Noob package development: job ads data in R with Adzuna

June 7, 2016
By

(This article was first published on Adventures in Data, and kindly contributed to R-bloggers)

Part of our mission at The Data Lab is to create jobs in Data Science. This got us thinking that perhaps we should find a systematic way of quantifying the job market in Scotland and generally. We stumbled upon Adzuna, never heard of it? It’s quite cool, looks and feels like a jobs board but is actually a very data enabled service. For example you can upload your CV and it will leverage its database of job ads to predict your salary worth. I still have not had the guts to upload my own 🙂

Anyway the good news for us is that Adzuna has a nice REST API that we can query and get results for Scotland or any geographical area. One of my short term goals was to learn more about packages in R and so I decided this was a good opportunity to develop a lightweight R package. First of all go and read this blog by Hilary Parker which was an absolutely perfect distillation of the process. In fact, this page is a shameless re-hash of Hilary’s page with my own function. Unless you’re interested in getting job data or data from other REST API’s then go and read her page instead.

Before you start you need to install a few packages.

install.packages("devtools")
library("devtools")
devtools::install_github("klutometis/roxygen")
library(roxygen2)

First step is to create the package directory in R studio.

setwd("parent_directory")
create("adzunar")

This will create the directory and some basic template files for your new package.
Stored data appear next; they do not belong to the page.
-- ==== Sys2Proof/Laws/PerInstr.lean ====
section
/-! SUPPORT. Statements about every label, one lemma per constructor of Instr. The family ClassBits: the encoding of a
label carries the CLASS of its operation and RSV 0 (30_encoding R60, R67). -/

namespace Sys2Proof.Laws

/-- The CLASS code of a label class (30_encoding R60). -/
def classCode : LabelClass → BitVec 4
  | .command => 0
  | .event => 1
  | .internal => 2
  | .uop => 3

/-- The family's statement about one label. -/
def ClassBits.Statement (i : Instr) : Prop := (encode i).cls = classCode i.labelClass ∧ (encode i).rsv = 0

theorem ClassBits.boot (p : Stamp) : ClassBits.Statement (.boot p) := by
  simp [ClassBits.Statement, encode, classCode, Instr.labelClass]

theorem ClassBits.unlockDone : ClassBits.Statement .unlockDone := by
  simp [ClassBits.Statement, encode, classCode, Instr.labelClass]

theorem ClassBits.commission (p : Stamp) : ClassBits.Statement (.commission p) := by
  simp [ClassBits.Statement, encode, classCode, Instr.labelClass]

theorem ClassBits.setTsLatch (p : Stamp) : ClassBits.Statement (.setTsLatch p) := by
  simp [ClassBits.Statement, encode, classCode, Instr.labelClass]

theorem ClassBits.clearStatus : ClassBits.Statement .clearStatus := by
  simp [ClassBits.Statement, encode, classCode, Instr.labelClass]

theorem ClassBits.tickEdge : ClassBits.Statement .tickEdge := by
  simp [ClassBits.Statement, encode, classCode, Instr.labelClass]

theorem ClassBits.pinChange (i : Input) (lvl : Bool) : ClassBits.Statement (.pinChange i lvl) := by
  simp [ClassBits.Statement, encode, classCode, Instr.labelClass]

theorem ClassBits.powerLoss : ClassBits.Statement .powerLoss := by
  simp [ClassBits.Statement, encode, classCode, Instr.labelClass]

theorem ClassBits.tickDispatch : ClassBits.Statement .tickDispatch := by
  simp [ClassBits.Statement, encode, classCode, Instr.labelClass]

theorem ClassBits.inputEntry : ClassBits.Statement .inputEntry := by
  simp [ClassBits.Statement, encode, classCode, Instr.labelClass]

theorem ClassBits.settleDone : ClassBits.Statement .settleDone := by
  simp [ClassBits.Statement, encode, classCode, Instr.labelClass]

theorem ClassBits.uopStep : ClassBits.Statement .uopStep := by
  simp [ClassBits.Statement, encode, classCode, Instr.labelClass]

theorem ClassBits.dww (a : BitVec 8) (v : Word) : ClassBits.Statement (.dww a v) := by
  simp [ClassBits.Statement, encode, classCode, Instr.labelClass]

theorem ClassBits.wpu : ClassBits.Statement .wpu := by
  simp [ClassBits.Statement, encode, classCode, Instr.labelClass]

theorem ClassBits.wpl : ClassBits.Statement .wpl := by
  simp [ClassBits.Statement, encode, classCode, Instr.labelClass]

theorem ClassBits.emit (e : BitVec 8) : ClassBits.Statement (.emit e) := by
  simp [ClassBits.Statement, encode, classCode, Instr.labelClass]

end Sys2Proof.Laws
end

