-- ==== Sys2Proof/Tests/Slice0.lean ====
section
/-! SUPPORT. The model's own tests: words written out from 30_encoding, the vectors of 95_test_vectors, and the
witnesses of the statements' hypotheses. Each test is one step or one operation on a small state. -/

namespace Sys2Proof.Tests

open Sys2Proof.Machine

/-- The outcome is a next state with the property. -/
def nextHas (r : Result) (p : State → Bool) : Bool :=
  match r with
  | .next s => p s
  | .fault _ => false
  | .refused _ => false

/-! ### Well-formedness smoke tests -/

theorem test_wf_refuses_dww_address_32 : (Instr.dww 0x20#8 0#16).wellFormed = false := by decide
theorem test_wf_refuses_emit_code_3 : (Instr.emit 3#8).wellFormed = false := by decide
theorem test_wf_accepts_dww_address_31 : (Instr.dww 0x1F#8 0#16).wellFormed = true := by decide

/-! ### Decoding: words of 30_encoding R67 and 95_test_vectors section 2.1 -/

theorem test_decode_boot : decode 0x0100251111120000#64 = .ok (.boot 0x251111120000#48) := by decide
theorem test_decode_unlock_done : decode 0x0200000000000000#64 = .ok .unlockDone := by decide
theorem test_decode_commission : decode 0x0300250102030405#64 = .ok (.commission 0x250102030405#48) := by decide
theorem test_decode_set_ts : decode 0x0400251111120000#64 = .ok (.setTsLatch 0x251111120000#48) := by decide
theorem test_decode_clear_status : decode 0x0500000000000000#64 = .ok .clearStatus := by decide
theorem test_decode_tick_edge : decode 0x1100000000000000#64 = .ok .tickEdge := by decide
theorem test_decode_pin_inc_1 : decode 0x1200000000000101#64 = .ok (.pinChange .inc true) := by decide
theorem test_decode_pin_trig_0 : decode 0x1200000000000002#64 = .ok (.pinChange .trig false) := by decide
theorem test_decode_power_loss : decode 0x1300000000000000#64 = .ok .powerLoss := by decide
theorem test_decode_tick_dispatch : decode 0x2100000000000000#64 = .ok .tickDispatch := by decide
theorem test_decode_input_entry : decode 0x2200000000000000#64 = .ok .inputEntry := by decide
theorem test_decode_settle_done : decode 0x2300000000000000#64 = .ok .settleDone := by decide
theorem test_decode_uop_step : decode 0x2400000000000000#64 = .ok .uopStep := by decide
theorem test_decode_dww : decode 0x31000000000A1112#64 = .ok (.dww 0x0A#8 0x1112#16) := by decide
theorem test_decode_wpu : decode 0x3200000000000000#64 = .ok .wpu := by decide
theorem test_decode_wpl : decode 0x3300000000000000#64 = .ok .wpl := by decide
theorem test_decode_emit : decode 0x3400000000000002#64 = .ok (.emit 2#8) := by decide
theorem test_decode_input_index_3 : decode 0x1200000000000003#64 = .error .reservedInput := by decide
theorem test_decode_rsv_nonzero : decode 0x0201000000000000#64 = .error .reservedBits := by decide
theorem test_decode_unused_operand : decode 0x0500000000000001#64 = .error .unusedOperandBits := by decide
theorem test_decode_emit_code_3 : decode 0x3400000000000003#64 = .error .reservedEvent := by decide
theorem test_decode_class_4 : decode 0x4100000000000000#64 = .error .reservedClass := by decide
theorem test_decode_pin_bit_9 : decode 0x1200000000000200#64 = .error .unusedOperandBits := by decide
theorem test_decode_op_6 : decode 0x0600000000000000#64 = .error .reservedOp := by decide

/-! ### Display (95_test_vectors section 2.2) -/

theorem test_default_layout_ok : layoutOk Config.defaultSegMap = true := by decide

/-- V-G2. -/
theorem test_write_glyph_clears :
    (writeGlyph Config.defaultSegMap .alternate 4 0x06
      { Display.reset with alternate := #v[0, 0, 0xFFFF] }).alternate = #v[0, 0, 0xFF86] := by decide

/-- V-G3. -/
theorem test_cache_word_59 : cacheWord Config.defaultSegMap .sec 59 = 0x6D6F := by decide
theorem test_cache_word_hr_23 : cacheWord Config.defaultSegMap .hr 23 = 0x5B4F := by decide

/-- V-G5. -/
theorem test_day_page_73049 :
    (paintDayPage Config.defaultSegMap 73049 Display.reset).alternate = #v[0x666F, 0x4F3F, 0x0007] := by decide +kernel

/-- V-G7. -/
theorem test_terminal_page : (paintTerminal Config.defaultSegMap Display.reset).primary
    = #v[0x6F6F, 0x6F6F, 0x6F6F] := by decide +kernel

/-- V-G8. -/
theorem test_error_page_2 : (paintError Config.defaultSegMap 2 Display.reset).primary
    = #v[0x005B, 0x5000, 0x7950] := by decide +kernel

/-- V-G6, second row. -/
def ninetyDays : Setting := { unit := .days, dig := #v[0, 9, 0, 0, 0], cursor := 2 }

theorem test_setting_page :
    (paintSettingPage Config.defaultSegMap ninetyDays Display.reset).alternate = #v[0, 0x006F, 0] := by decide +kernel

/-! ### Small states -/

/-- A booted device in SETTING, CONFIG 0, every enable set. -/
def settingState : State :=
  { State.reset with
    eng := .setting, tickIe := true, ie := ⟨true, true, true⟩, cacheValid := true
    cache := cacheWords Config.defaultSegMap }

/-- The same with CONFIG 1. -/
def launchable : State := { settingState with params := { config := .elapsedSinceLaunch, segMap := Config.defaultSegMap } }

/-- Counting down from `sec` seconds of `days` days, a tick pending. -/
def downState (days : BitVec 32) (sec : BitVec 6) : State :=
  { settingState with eng := .counting, mode := .down, days := days, sec := sec, tickIfg := true }

/-- Counting up at the last second of day `days`, a tick pending. -/
def midnight (days : BitVec 32) (cent : BitVec 16) (midf : Bool) (dur : Memory) : State :=
  { launchable with
    eng := .counting, mode := .up, days := days, hr := 23, min := 59, sec := 59, cent := cent, midf := midf
    dur := dur, tickIfg := true }

/-- A launched device in IDLE, with the century record `(c, m)`. -/
def launchedDevice (c m : Word) : State :=
  { State.reset with
    params := { config := .elapsedSinceLaunch, segMap := Config.defaultSegMap }
    dur := ((Memory.write [] 1 c).write 2 m).write 6 1 }

/-- A launched device whose CREC write was cut, (27, 0) in its backup. -/
def cutDevice : State := { launchedDevice 26 1 with dur := [(0, 1), (1, 26), (2, 1), (3, 27), (6, 1)] }

/-- A settle of the confirmed inputs of `set`, every pin pressed. -/
def settling (s : State) (set : InputBits) : State :=
  { s with debActive := true, debSet := set, ifg := set, pin := ⟨false, false, false⟩ }

/-- The time registers as numbers. -/
def clockOf (s : State) : Nat × Nat × Nat × Nat := (s.days.toNat, s.hr.toNat, s.min.toNat, s.sec.toNat)

/-! ### One step of each label (95_test_vectors sections 2.3 to 2.8) -/

/-- V-R2, in part. -/
theorem test_boot_enters_setting :
    nextHas (exec (.boot 0x251111120000#48) State.reset) (fun t =>
      decide (t.eng = .setting ∧ t.ie = ⟨true, true, true⟩ ∧ t.tickIe = true ∧ t.cacheValid = true)) = true := by
  decide +kernel

/-- V-T13; and 44_host R137: a restore that finds an interrupted CREC write queues its repair. -/
theorem test_boot_restores :
    nextHas (exec (.boot 0x010315080910#48) (launchedDevice 0 1)) (fun t =>
        decide (t.eng = .counting ∧ t.cent = 1 ∧ t.midf = false ∧ clockOf t = (36964, 8, 9, 10)
          ∧ t.uq.length = 8)) = true
      ∧ nextHas (exec (.boot 0x371106235959#48) cutDevice) (fun t =>
        decide (t.eng = .counting ∧ t.cent = 27 ∧ t.midf = false
          ∧ t.uq = [.wpu, .dww 1 27, .dww 2 0, .dww 0 0, .wpl])) = true := by
  decide +kernel

/-- V-H9. -/
theorem test_unlock_done_returns :
    nextHas (exec .unlockDone { settingState with eng := .unlocking }) (fun t => decide (t.eng = .setting)) = true := by
  decide +kernel

/-- V-H1. -/
theorem test_unlock_done_in_idle_is_refused :
    nextHas (exec .unlockDone State.reset) (fun t => decide (t.cmdReject = true ∧ t.rejectReason = 2)) = true := by
  decide +kernel

/-- V-D8: 16 µops. -/
theorem test_commission_queues_16 :
    nextHas (exec (.commission 0x250102030405#48) settingState) (fun t =>
      decide (t.uq.length = 16 ∧ t.uq[5]? = some (.dww 0x13#8 0x0405#16))) = true := by decide +kernel

/-- V-H8. -/
theorem test_commission_twice_is_refused :
    nextHas (exec (.commission 0x260102030405#48) { settingState with dur := [(0x10, 1)] }) (fun t =>
      decide (t.rejectReason = 3 ∧ t.uq = [])) = true := by decide +kernel

/-- V-H6. -/
theorem test_set_ts_latch :
    nextHas (exec (.setTsLatch 0x251111120000#48) State.reset) (fun t =>
      decide (t.tsLatch = 0x251111120000#48)) = true := by decide +kernel

/-- V-H7. -/
theorem test_clear_status :
    nextHas (exec .clearStatus { State.reset with cmdReject := true, rejectReason := 2, tickLost := true }) (fun t =>
      decide (t.cmdReject = false ∧ t.rejectReason = 0 ∧ t.tickLost = false)) = true := by decide +kernel

/-- V-X1. -/
theorem test_second_tick_is_lost :
    nextHas (exec .tickEdge { settingState with tickIfg := true }) (fun t =>
      decide (t.tickIfg = true ∧ t.tickLost = true)) = true := by decide +kernel

/-- V-I1, the falling edge; and 60_exceptions R145: a rising pin sets no flag while a press is awaited. -/
theorem test_press_edge_sets_the_flag :
    nextHas (exec (.pinChange .inc false) settingState) (fun t => decide (t.ifg = ⟨false, true, false⟩)) = true := by
  decide +kernel
theorem test_release_edge_sets_nothing :
    nextHas (exec (.pinChange .inc true) { settingState with pin := ⟨true, false, true⟩ }) (fun t =>
      decide (t.ifg = ⟨false, false, false⟩ ∧ t.pin.inc = true)) = true := by decide +kernel

/-- V-X4. -/
theorem test_power_loss_resets :
    nextHas (exec .powerLoss { settling settingState ⟨false, true, false⟩ with dur := [(6, 1)] }) (fun t =>
      decide (t.eng = .idle ∧ t.debActive = false ∧ t.ie = ⟨false, false, false⟩ ∧ t.dur = [(6, 1)])) = true := by
  decide +kernel

/-- V-T2. -/
theorem test_day_borrow :
    nextHas (exec .tickDispatch (downState 1 0)) (fun t =>
      decide (clockOf t = (0, 23, 59, 59) ∧ t.display.primary = #v[0x6D6F, 0x6D6F, 0x5B4F])) = true := by
  decide +kernel

/-- V-T8. -/
theorem test_midpoint_bookkeeping :
    nextHas (exec .tickDispatch (midnight 18262 0 false [(6, 1)])) (fun t =>
      decide (clockOf t = (18263, 0, 0, 0) ∧ t.midf = true ∧ t.display.alternate = #v[0x7D4F, 0x7F5B, 0x0006]
        ∧ t.uq = [.wpu, .dww 3 0, .dww 4 0, .dww 0 1, .dww 1 0, .dww 2 1, .dww 0 0, .wpl])) = true := by
  decide +kernel

/-- V-I5: BTN_ADV acts before BTN_INC. -/
theorem test_both_buttons :
    nextHas (exec .inputEntry { settingState with ifg := ⟨true, true, false⟩ }) (fun t =>
      decide (t.setting.cursor = 2 ∧ t.setting.digit 1 = 1 ∧ t.setting.digit 0 = 0
        ∧ t.debSet = ⟨true, true, false⟩)) = true := by decide +kernel

/-- V-T5 with 90 DAYS, and V-T4's queue. -/
theorem test_trigger_commits :
    nextHas (exec .settleDone { settling settingState ⟨false, false, true⟩ with setting := ninetyDays }) (fun t =>
      decide (t.eng = .counting ∧ clockOf t = (90, 0, 0, 0) ∧ t.uq = [.emit 2] ∧ t.edge.trig = true)) = true := by
  decide +kernel

/-- V-D4: the 17 µops of the launch. -/
theorem test_trigger_launches :
    nextHas (exec .settleDone { settling launchable ⟨false, false, true⟩ with tsLatch := 0x251111120000#48 }) (fun t =>
      decide (t.uq =
        [.wpu, .dww 0x0C 0, .dww 0x0D 0, .dww 0x0E 0, .dww 0x08 1, .dww 0x09 0, .dww 0x0A 0x1112, .dww 0x0B 0x2511,
         .dww 0x08 0, .wpl, .wpu, .dww 0x07 0, .dww 0x05 1, .dww 0x06 1, .dww 0x05 0, .wpl, .emit 2])) = true := by
  decide +kernel

/-- V-D10, one µop of the queue performed. -/
theorem test_uop_step_takes_the_head :
    nextHas (exec .uopStep { settingState with uq := [.wpu, .wpl] }) (fun t =>
      decide (t.wp = false ∧ t.uq = [.wpl])) = true := by decide +kernel

/-- V-D9, and 42_durable R121 unprotected. -/
theorem test_protected_write :
    nextHas (exec (.dww 5#8 1#16) State.reset) (fun t => decide (t.dur = [] ∧ t.wpFault = true)) = true := by
  decide +kernel
theorem test_unprotected_write :
    nextHas (exec (.dww 5#8 1#16) { State.reset with wp := false }) (fun t =>
      decide (t.dur = [(5, 1)] ∧ t.wpFault = false)) = true := by decide +kernel

/-- V-D10. -/
theorem test_wpu : nextHas (exec .wpu State.reset) (fun t => decide (t.wp = false)) = true := by decide +kernel
theorem test_wpl : nextHas (exec .wpl { State.reset with wp := false }) (fun t => decide (t.wp = true)) = true := by
  decide +kernel

/-- 42_durable R124: events are appended in order (V-T4's OUT = [2, 1]). -/
theorem test_emit_appends :
    nextHas (exec (.emit 1#8) { State.reset with out := [2] }) (fun t => decide (t.out = [2, 1])) = true := by
  decide +kernel

/-! ### Calendar, records and the host's view -/

/-- V-T10. -/
theorem test_rtc_days : rtcDays 37 11 6 = 13824 ∧ rtcDays 4 3 1 = 1521 ∧ rtcDays 99 12 31 = 36524 := by decide

/-- V-T11. -/
theorem test_valid_ts : validTs 0x240229000000#48 = true ∧ validTs 0x250229000000#48 = false := by decide
theorem test_valid_ts_bcd : validTs 0x991231235959#48 = true ∧ validTs 0x0001010000A0#48 = false := by decide

/-- V-D1. -/
theorem test_read_durable :
    Memory.readDurable [(0, 1), (1, 7), (3, 5), (4, 1)] .crec = [5, 1]
      ∧ Memory.readDurable [(1, 7), (3, 5), (4, 1)] .crec = [7, 0] := by decide

/-- V-D3: the repair phase. -/
theorem test_repairing_write :
    Memory.recordUops [(0, 1), (1, 2), (2, 1), (3, 1), (4, 1)] .crec [2, 0] =
      [.wpu, .dww 1 1, .dww 2 1, .dww 0 0, .dww 3 1, .dww 4 1, .dww 0 1, .dww 1 2, .dww 2 0, .dww 0 0, .wpl] := by
  decide +kernel

/-- 10_state R42: the STATUS, INPUT and DISPCTL registers right after reset. -/
theorem test_registers_at_reset :
    hostRead State.reset 0x000 = 0 ∧ hostRead State.reset 0x005 = 0x00070007 ∧ hostRead State.reset 0x007 = 0x10
      ∧ hostRead State.reset 0x004 = 0x12 := by decide +kernel

/-- The very next step after withFetchWord runs the placed word. -/
theorem test_with_fetch_word :
    nextHas (step (State.reset.withFetchWord 64 0x0100251111120000)) (fun t => decide (t.eng = .setting)) = true := by
  decide +kernel
theorem test_with_fetch_word_uop :
    nextHas (step (State.reset.withFetchWord 64 0x3200000000000000)) (fun t => decide (t.wp = false)) = true := by
  decide +kernel

/-! ### Witnesses: a state that meets the hypotheses of each statement, and of each of its clauses -/

theorem commandEnabled_of {s : State} (h : s.ownStep = none) : s.CommandEnabled := s.ownStep_none.mp h
theorem not_commandEnabled_of {s : State} {k : InternalStep} (h : s.ownStep = some k) : ¬s.CommandEnabled := by
  rw [← s.ownStep_none, h]; exact fun x => nomatch x
theorem tickEnabled_of {s : State} (h : s.ownStep = some .tickDispatch) : s.TickEnabled := s.ownStep_tickDispatch.mp h
theorem entryEnabled_of {s : State} (h : s.ownStep = some .inputEntry) : s.EntryEnabled := s.ownStep_inputEntry.mp h

/-- A device that fails the self-check: two segments of position 0 share a location. -/
def badMap : SegMap := Vector.ofFn fun p => Vector.ofFn fun k =>
  if p.val = 0 ∧ k.val = 6 then ⟨0, 5⟩ else segAt Config.defaultSegMap p k

def badDevice : State := { State.reset with params := { config := .countdownUnlock, segMap := badMap } }

theorem witness_DecodeOfEncodeIsIdentity :
    (Instr.dww 0x1F#8 0xFFFF#16).wellFormed = true ∧ (Instr.emit 2#8).wellFormed = true
      ∧ (Instr.pinChange .trig true).wellFormed = true := by decide
theorem witness_EncodeOfDecodeIsIdentity : decode 0x310000000018FFFF#64 = .ok (.dww 0x18#8 0xFFFF#16) := by decide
Now its time to add some functions, in my case, I wanted to have a function that would help me query the Adzuna API. You can read the documentation for their API here. First of all what does a typical REST API call look like?

http://api.adzuna.com/v1/api/property/gb/search/1?app_id={YOUR_APP_ID}&app_key={YOUR_APP_KEY}

As you can see, it is simply a url. The url contains the base location of the assets api.adzuna.com, the geographic location of interest gb and after the final / some further arguments, a minumum of your api key and app id (obtained from the sample place as the API documentation).

So all we would need to do in R is construct this url pasting in the values of our arguments of choice. Once we have this we can use a very handy function from library(jsonlite) that will submit the API call, retrieve the json data object and convert it to a data.frame. Wow! Tip of the hat to the author of library(jsonlite) Jeroen Ooms.

I wrote this function as follows;

get_country_page <- function(
  keyword, 
  country, 
  app_id, 
  app_key, 
  page
) {
  
  this_url <- paste0(
    "http://api.adzuna.com:80/v1/api/jobs/",
    country,
    "/search/",
    page, "?",
    "app_id=", app_id,
    "&app_key=", app_key,
    "&results_per_page=50",
    "&what=", keyword
  )
  
  dat <- fromJSON(this_url)
  
  return(dat)
  
}

All thats happening here is the construction of that url for the api call, passing it to fromJSON() and then returning the result. In this case the i’m allowing for some search terms, a different geographic location, the app key and id and finally the page. If you imagine that the web front end returns results in pages that you navigate through, the API is the same, you need to request a particular page of the results. In reality I have added some more functionality to this, which you can examine at the github repo for adzunar.

Once you have your function, its then really easy to write all of the documentation. What you do is write special comments at the top of the file for the function, then library(roxygen2) will compile it into the help file for that function. Below is an example for the function I wrote.

#' Function to query the API by keyword country and results page.
#'
#' This function allows you to query the adzuna API, specifying a keyword, a country code and the number of results that you want. The API limit is 50 per page but if you specify more than that this function will continue to run your query, request succesive pages of the results and return the aggregate data object as a `data.frame`. You can request results that exceed the maximum returned by the API.
#' @param keyword A search string (required)
#' @param country A two letter country code. Any one of "gb", "au", "br", "ca", "de", "fr", "in", "nl", "pl", "ru", "za". Defaults to "gb".
#' @param app_id Your app id provided by Adzuna (required)
#' @param app_key Your app key provided by Adzuna (required)
#' @param n_results The number of results requested. Defaults to 50.
#' @keywords adzuna, API, data download, job adverts
#' @export
#' @examples
#' # (not run)
#' # id <- [Your app id]
#' # key <- [Your app key]
#' # get_country_page("data science", "gb", id, key)

Now when you call the document() function from your console, this will be compiled into the help file for that function. The next step is to share your package. This can be easily done with github. I’m not going to provide much detail about this as this can be found elsewhere but for the basics you need four commands to share your package on github.

git init
git add
git commit
git push

Once your package lives on github all someone needs to do is install as follows.

devtools::install_github("rmnppt/adzunar")
library(adzunar)

And away we are. now the user can start calling functions and importantly help files from the new package.